theorem State.bumpGen_only (s : Sys2Proof.Machine.State) : onlyParts [.sv, .ctr] s (State.bumpGen s) := by
  unfold State.bumpGen
  try dsimp only
  refine onlyParts.after (State.takeBumps_only ..) rfl ?_
  refine onlyParts.set_sv ?_ rfl
  exact onlyParts.rfl'

/-! ### Machine/Array.lean -/

theorem State.cuCount_only (s : Sys2Proof.Machine.State) (q : ℕ) (row : ℕ) (col : ℕ) (k : ℕ) (n : ℕ) : onlyParts [.ctr] s (State.cuCount s q row col k n) := by
  unfold State.cuCount
  try dsimp only
  refine onlyParts.after (State.bump_only ..) rfl ?_
  exact onlyParts.rfl'

theorem State.muCount_only (s : Sys2Proof.Machine.State) (q : ℕ) (row : ℕ) (col : ℕ) (k : ℕ) (n : ℕ) : onlyParts [.ctr] s (State.muCount s q row col k n) := by
  unfold State.muCount
  try dsimp only
  refine onlyParts.after (State.bump_only ..) rfl ?_
  exact onlyParts.rfl'

theorem State.queueCount_only (s : Sys2Proof.Machine.State) (q : ℕ) (row : ℕ) (col : ℕ) (queue : ℕ) (k : ℕ) (n : ℕ) : onlyParts [.ctr] s (State.queueCount s q row col queue k n) := by
  unfold State.queueCount
  try dsimp only
  refine onlyParts.after (State.bump_only ..) rfl ?_
  exact onlyParts.rfl'

theorem State.updJob_only (s : Sys2Proof.Machine.State) (id : ℕ) (g : Sys2Proof.Machine.Job → Sys2Proof.Machine.Job) : onlyParts [.sv] s (State.updJob s id g) := by
  unfold State.updJob
  try dsimp only
  refine onlyParts.set_sv ?_ rfl
  exact onlyParts.rfl'

theorem State.addDiscards_only (s : Sys2Proof.Machine.State) (q : ℕ) (n : ℕ) : onlyParts [.sv] s (State.addDiscards s q n) := by
  unfold State.addDiscards
  try dsimp only
  split
  · try dsimp only
    refine onlyParts.after (State.updJob_only ..) rfl ?_
    exact onlyParts.rfl'
  · exact onlyParts.rfl'

/-! ### Machine/Cut.lean -/

theorem State.lineWrite_only (s : Sys2Proof.Machine.State) (q : ℕ) (i : ℕ) (line : ℕ) (t : Sys2Proof.Tok) : onlyParts [.mem, .marks, .flaws] s (State.lineWrite s q i line t) := by
  unfold State.lineWrite
  try dsimp only
  refine onlyParts.after (State.devWrite_only ..) rfl ?_
  exact onlyParts.rfl'

theorem State.finishWrites_only (s : Sys2Proof.Machine.State) (q : ℕ) (row : ℕ) (col : ℕ) : onlyParts [.mem, .marks, .flaws, .ctr] s (State.finishWrites s q row col) := by
  unfold State.finishWrites
  try dsimp only
  split
  · exact onlyParts.rfl'
  try dsimp only
  refine onlyParts.foldl ?_ (fun _ _ h2 => ?_)
  · refine onlyParts.foldl (onlyParts.rfl') (fun _ _ h1 => ?_)
    try dsimp only
    refine onlyParts.after (State.lineWrite_only ..) rfl ?_
    exact h1
  · try dsimp only
    split
    · try dsimp only
      refine onlyParts.ite ?_ (fun h3 => ?_)
      · refine onlyParts.after (State.muCount_only ..) rfl ?_
        exact h2
      · refine onlyParts.after (State.lineWrite_only ..) rfl ?_
        exact h2
    · try dsimp only
      exact h2
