theorem State.fenceSelf_only (s : Sys2Proof.Machine.State) : onlyParts [.bt, .fns, .mem, .marks, .flaws, .hostMem, .pool, .quads, .sv, .fab, .mg, .ctr] s (State.fenceSelf s) := by
  unfold State.fenceSelf
  try dsimp only
  refine onlyParts.after (State.raise_only ..) rfl ?_
  refine onlyParts.after (State.setRdy_only ..) rfl ?_
  refine onlyParts.set_fab ?_ rfl
  refine onlyParts.after (State.endLoans_only ..) rfl ?_
  refine onlyParts.foldl ?_ (fun _ _ h2 => ?_)
  · refine onlyParts.after (State.bumpGen_only ..) rfl ?_
    refine onlyParts.foldl ?_ (fun _ _ h1 => ?_)
    · refine onlyParts.after (State.dropOps_only ..) rfl ?_
      refine onlyParts.set_fab ?_ rfl
      exact onlyParts.rfl'
    · try dsimp only
      refine onlyParts.after (State.complete_only ..) rfl ?_
      exact h1
  · try dsimp only
    refine onlyParts.after (State.endJob_only ..) rfl ?_
    exact h2

theorem State.fenceStale_only (s : Sys2Proof.Machine.State) (a : ℕ) (e : ℕ) : onlyParts [.fab, .ctr] s (State.fenceStale s a e) := by
  unfold State.fenceStale
  try dsimp only
  refine onlyParts.ite ?_ (fun h1 => ?_)
  · refine onlyParts.after (State.bump_only ..) rfl ?_
    refine onlyParts.after (State.broadcast_only ..) rfl ?_
    refine onlyParts.set_fab ?_ rfl
    exact onlyParts.rfl'
  · exact onlyParts.rfl'

theorem State.fencePos_only (s : Sys2Proof.Machine.State) (pos : ℕ) (e : ℕ) : onlyParts [.fab, .ctr] s (State.fencePos s pos e) := by
  unfold State.fencePos
  try dsimp only
  refine onlyParts.ite ?_ (fun h1 => ?_)
  · refine onlyParts.after (State.bump_only ..) rfl ?_
    refine onlyParts.after (State.tell_only ..) rfl ?_
    refine onlyParts.set_fab ?_ rfl
    exact onlyParts.rfl'
  · exact onlyParts.rfl'

theorem State.setDir_only (s : Sys2Proof.Machine.State) (a : ℕ) (e : ℕ) : onlyParts [.fns, .mem, .marks, .flaws, .hostMem, .pool, .quads, .sv, .fab, .mg, .ctr] s (State.setDir s a e) := by
  unfold State.setDir
  try dsimp only
  refine onlyParts.ite ?_ (fun h1 => ?_)
  · refine onlyParts.set_fab ?_ rfl
    exact onlyParts.rfl'
  · refine onlyParts.after (State.endLoans_only ..) rfl ?_
    refine onlyParts.foldl (h1) (fun _ _ h2 => ?_)
    try dsimp only
    refine onlyParts.ite h2 (fun h3 => ?_)
    refine onlyParts.after (State.opFail_only ..) rfl ?_
    exact h3

theorem State.learn_only (s : Sys2Proof.Machine.State) (a e : ℕ) (t : Sys2Proof.Machine.State) (h : s.learn a e = some t) :
    onlyParts [.fns, .mem, .marks, .flaws, .hostMem, .pool, .quads, .sv, .fab, .mg, .ctr] s t := by
  unfold State.learn at h
  split at h
  · cases h
  · split at h
    · cases h
      exact State.setDir_only ..
    · split at h
      · cases h
        exact State.setDir_only ..
      · split at h
        · cases h
          exact onlyParts.rfl'
        · cases h

theorem State.screen_only (s : Sys2Proof.Machine.State) (p : ℕ) (m : Sys2Proof.Msg) : onlyParts [.fns, .mem, .marks, .flaws, .hostMem, .pool, .quads, .sv, .fab, .mg, .ctr] s (State.screen s p m).2 := by
  unfold State.screen
  extract_lets s1
  have h1 : onlyParts [.fns, .mem, .marks, .flaws, .hostMem, .pool, .quads, .sv, .fab, .mg, .ctr] s s1 := onlyParts.mono (State.bump_only ..) rfl
  clear_value s1
  split
  · split
    · exact onlyParts.after (State.bump_only ..) rfl h1
    · split
      · exact h1
      · split
        · exact onlyParts.after (State.fencePos_only ..) rfl (onlyParts.after (State.bump_only ..) rfl h1)
        · split
          · exact onlyParts.after (State.bump_only ..) rfl h1
          · exact h1
  · split
    · split
      · exact h1
      · exact onlyParts.after (State.bump_only ..) rfl h1
    · split
      · exact onlyParts.after (State.bump_only ..) rfl h1
      · split
        · exact onlyParts.after (State.tell_only ..) rfl (onlyParts.after (State.bump_only ..) rfl h1)
        · split
          · exact h1
          · split
            · exact onlyParts.after (State.learn_only _ _ _ _ (by assumption)) rfl h1
            · exact onlyParts.after (State.fenceStale_only ..) rfl (onlyParts.after (State.bump_only ..) rfl h1)

theorem State.screen_only' {s : Sys2Proof.Machine.State} {p : ℕ} {m : Sys2Proof.Msg} {t0 : State} {o0 : _} (e0 : State.screen s p m = (o0, t0)) : onlyParts [.fns, .mem, .marks, .flaws, .hostMem, .pool, .quads, .sv, .fab, .mg, .ctr] s t0 := by
  have h := State.screen_only s p m
  rw [e0] at h
  exact h

theorem State.receive_only {A : List Part} {s : Sys2Proof.Machine.State} {p : ℕ} {m : Sys2Proof.Msg} {act : Sys2Proof.Machine.State → Sys2Proof.Machine.State}
    (ha : ∀ u, onlyParts A u (act u)) (hA : partsIn [.fns, .mem, .marks, .flaws, .hostMem, .pool, .quads, .sv, .fab, .mg, .ctr] A = true) : onlyParts A s (State.receive s p m act) := by
  have hs : ∀ u : Sys2Proof.Machine.State, onlyParts A u (u.screen p m).2 := fun u => onlyParts.mono (B := [.fns, .mem, .marks, .flaws, .hostMem, .pool, .quads, .sv, .fab, .mg, .ctr]) (onlyParts.mono (State.screen_only ..) rfl) hA
  unfold State.receive
  dsimp only
  split
  · exact onlyParts.rfl'
  split
  · exact onlyParts.mono (B := [.fns, .mem, .marks, .flaws, .hostMem, .pool, .quads, .sv, .fab, .mg, .ctr]) (onlyParts.set_fab onlyParts.rfl' rfl) hA
  · split
    · exact ⟨fun q hq => Part.same_trans ((hs s).same q hq) ((ha _).same q hq)⟩
    · exact hs s

/-! ### Machine/Messages.lean -/

theorem State.readTier0_only (s : Sys2Proof.Machine.State) (a : ℕ) (n : ℕ) : onlyParts [.quads, .ctr] s (State.readTier0 s a n).2 := by
  unfold State.readTier0
  try dsimp only
  split
  · try dsimp only
    refine onlyParts.after (State.engineTake_only ..) rfl ?_
    exact onlyParts.rfl'
  · try dsimp only
    refine onlyParts.after (State.holeAccess_only ..) rfl ?_
    exact onlyParts.rfl'

theorem State.readTier0_only' {s : Sys2Proof.Machine.State} {a : ℕ} {n : ℕ} {t0 : State} {o0 : _} (e0 : State.readTier0 s a n = (o0, t0)) : onlyParts [.quads, .ctr] s t0 := by
  have h := State.readTier0_only s a n
  rw [e0] at h
  exact h

theorem State.writeTier0_only (s : Sys2Proof.Machine.State) (a : ℕ) (bs : List Sys2Proof.Byte) (pois : List (ℕ × ℕ)) : onlyParts [.mem, .marks, .flaws, .quads, .ctr] s (State.writeTier0 s a bs pois) := by
  unfold State.writeTier0
  try dsimp only
  refine onlyParts.ite ?_ (fun h1 => ?_)
  · refine onlyParts.after (State.holeAccess_only ..) rfl ?_
    exact onlyParts.rfl'
  · refine onlyParts.after (State.devPut_only ..) rfl ?_
    refine onlyParts.after (State.engineTake_only ..) rfl ?_
    exact onlyParts.rfl'

theorem State.putMsg_only (s : Sys2Proof.Machine.State) (m : Sys2Proof.Msg) : onlyParts [.fns, .mem, .marks, .flaws, .hostMem, .pool, .quads, .sv, .fab, .mg, .ctr] s (State.putMsg s m) := by
  unfold State.putMsg
  try dsimp only
  refine onlyParts.ite ?_ (fun h1 => ?_)
  · refine onlyParts.ite ?_ (fun h2 => ?_)
    · refine onlyParts.after (State.ackMsg_only ..) rfl ?_
      refine onlyParts.after (State.xpost_only ..) rfl ?_
      refine onlyParts.after (State.writeTier0_only ..) rfl ?_
      exact onlyParts.rfl'
    · refine onlyParts.after (State.errMsg_only ..) rfl ?_
      exact onlyParts.rfl'
  · refine onlyParts.after (State.errMsg_only ..) rfl ?_
    exact onlyParts.rfl'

**WORK TO COMPLETE:** For this exercise, output exactly the lines above from the line with "exact onlyParts.after (State.tell_only" to the line with "assumption)) rfl h1", counting both, and leave out the rest.

**ANSWER:**
        · exact onlyParts.after (State.tell_only ..) rfl (onlyParts.after (State.bump_only ..) rfl h1)
        · split
          · exact h1
          · split
            · exact onlyParts.after (State.learn_only _ _ _ _ (by assumption)) rfl h1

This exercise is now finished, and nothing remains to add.